# 1. Gathering Information about the files in source folder:

Blow Info is displayed after gathering the details from the `source-dir`
* List total number of files 
* List of all File Formats
* Check if it matches the MASTER_REGEX 

Information is also logged inside a csv file named `info-ddmmyy-hhmmss.csv` after information is gathered about the `source-dir`

## [1.1] Get `configs.ini` : 

In [1]:
# https://stackoverflow.com/questions/8884188/how-to-read-and-write-ini-file-with-python3
import configparser
config = configparser.ConfigParser()

In [4]:
config.read('configs.ini')
source_dir      = config['INFOGATHER']['source_dir']
destination_dir = config['INFOGATHER']['destination_dir_pv'] 
log_dir         = config['INFOGATHER']['loginfo_dir'] 

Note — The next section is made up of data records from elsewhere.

-- ==== Sys2Proof/Machine/ExecPower.lean ====
section
/-!
DEFINITION. Caps, fast-path, store, path and burst commands (chapters 13 and 14): one meaning for each
command, over the operations of the chapters. Every command answers a next state.
-/
namespace Sys2Proof.Machine

/-- PACK_CHECKS (R311). -/
def execPackChecks (t : Ns) (s : State) : Host.Outcome State Fault Refusal := .next (packChecks t s)

/-- CAP_LATCH (R319). -/
def execCapLatch (capsBegan : Bool) (burstBegan : Bool) (t : Ns) (s : State) : Host.Outcome State Fault Refusal :=
  .next (capLatch (capsBegan, burstBegan) t s)

/-- CAP_LATCH_MISSING (R458). -/
def execCapLatchMissing (s : State) : Host.Outcome State Fault Refusal := .next (capLatchMissing s)

/-- COMPARATOR_EVENT (R321). -/
def execComparatorEvent (x : CompEvent) (s : State) : Host.Outcome State Fault Refusal := .next (comparatorEvent x s)

/-- CELL_LIMIT_FLAG (R322). -/
def execCellLimitFlag (x : ThreadRx) (s : State) : Host.Outcome State Fault Refusal := .next (cellLimitFlag x s)

/-- FAST_PATH_RELEASE (R325). -/
def execFastPathRelease (e : FastEvent) (t : Ns) (s : State) : Host.Outcome State Fault Refusal := .next (fastPathRelease e t s)

/-- PIN_READBACK_MISMATCH (R328). -/
def execPinReadbackMismatch (pin : FastPin) (s : State) : Host.Outcome State Fault Refusal := .next (pinReadbackMismatch pin s)

/-- STORE_ABSENT (R333). -/
def execStoreAbsent (s : State) : Host.Outcome State Fault Refusal := .next (storeAbsent s)

/-- STORE_PRESENT (R333). -/
def execStorePresent (s : State) : Host.Outcome State Fault Refusal := .next (storePresent s)

/-- VMAIN_FAIL (R340). -/
def execVmainFail (x : PathSense) (s : State) : Host.Outcome State Fault Refusal := .next (vmainFail x s)

/-- RESERVE_PRECHARGE (R340). -/
def execReservePrecharge (otherHigh : Bool) (t : Ns) (s : State) : Host.Outcome State Fault Refusal :=
  .next (reservePrecharge otherHigh t s)

/-- STABLE_REACHED (R337). -/
def execStableReached (x : PathSense) (s : State) : Host.Outcome State Fault Refusal := .next (stableReached x s)

/-- PATH_DWELL_END (R341). -/
def execPathDwellEnd (x : PathSense) (s : State) : Host.Outcome State Fault Refusal := .next (pathDwellEnd x s)

/-- RAMP_COMPLETE (R344). -/
def execRampComplete (x : PathSense) (s : State) : Host.Outcome State Fault Refusal := .next (rampComplete x s)

/-- SHORT_DETECTED (R345). -/
def execShortDetected (t : Ns) (s : State) : Host.Outcome State Fault Refusal := .next (shortDetected t s)

/-- COOL_END (R346). -/
def execCoolEnd (x : PathSense) (s : State) : Host.Outcome State Fault Refusal := .next (coolEnd x s)

/-- SHORT_COUNT_RESET (R346). -/
def execShortCountReset (t : Ns) (s : State) : Host.Outcome State Fault Refusal := .next (shortCountReset t s)

/-- LATCHED_EXIT (R346). -/
def execLatchedExit (t : Ns) (s : State) : Host.Outcome State Fault Refusal := .next (latchedExit t s)

/-- FLOOR (R337). -/
def execFloor (src : FloorSource) (x : PathSense) (s : State) : Host.Outcome State Fault Refusal := .next (floor_ src x s)

/-- DAMPING_END (R342). -/
def execDampingEnd (t : Ns) (s : State) : Host.Outcome State Fault Refusal := .next (dampingEnd t s)

/-- GATE_INTERLOCK_TIMEOUT (R343). -/
def execGateInterlockTimeout (t : Ns) (s : State) : Host.Outcome State Fault Refusal := .next (gateInterlockTimeout t s)

/-- GATE_MONITOR_FAULT (R343). -/
def execGateMonitorFault (pair : Pair) (t : Ns) (s : State) : Host.Outcome State Fault Refusal := .next (gateMonitorFault pair t s)

/-- BREQ_EDGE (R355). -/
def execBreqEdge (line : Nat) (t : Ns) (s : State) : Host.Outcome State Fault Refusal := .next (breqEdge line t s)

/-- BURST_RELEASE (R353). -/
def execBurstRelease (line : Nat) (t : Ns) (s : State) : Host.Outcome State Fault Refusal := .next (burstRelease line t s)

/-- BURST_DURATION_END (R358). -/
def execBurstDurationEnd (line : Nat) (t : Ns) (s : State) : Host.Outcome State Fault Refusal := .next (burstDurationEnd line t s)

/-- BGNT_ANSWER (R354). -/
def execBgntAnswer (t : Ns) (s : State) : Host.Outcome State Fault Refusal := .next (bgntAnswer t s)

/-- GOOD_CHANGE (R341). -/
def execGoodChange (good : Bool) (t : Ns) (s : State) : Host.Outcome State Fault Refusal := .next (goodChange good t s)

/-- MAIN_PRECHARGE (R341). -/
def execMainPrecharge (otherHigh : Bool) (t : Ns) (s : State) : Host.Outcome State Fault Refusal := .next (mainPrecharge otherHigh t s)

end Sys2Proof.Machine
end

MASTER_REGEX_PHOTOS_1 = config['NOEDIT']['MASTER_REGEX_PHOTOS_1'] 
MASTER_REGEX_VIDEOS_1 = config['NOEDIT']['MASTER_REGEX_VIDEOS_1'] 


In [5]:
print("Source Directory: ",source_dir)
print("Destionation Directory: ",destination_dir)
print("Log Info Directory: ",log_dir)

Source Directory:  D:/Photo-Project/R_PhotosUnsorted/Plain-01
Destionation Directory:  D:/Photo-Project/PythonPhotoSort/temp/destination-dir
Log Info Directory:  D:/Photo-Project/PythonPhotoSort/temp/loginfo-dir


In [6]:
print("MASTER_REGEX_PHOTOS_1 : ",MASTER_REGEX_PHOTOS_1)
print("MASTER_REGEX_VIDEOS_1 : ",MASTER_REGEX_VIDEOS_1)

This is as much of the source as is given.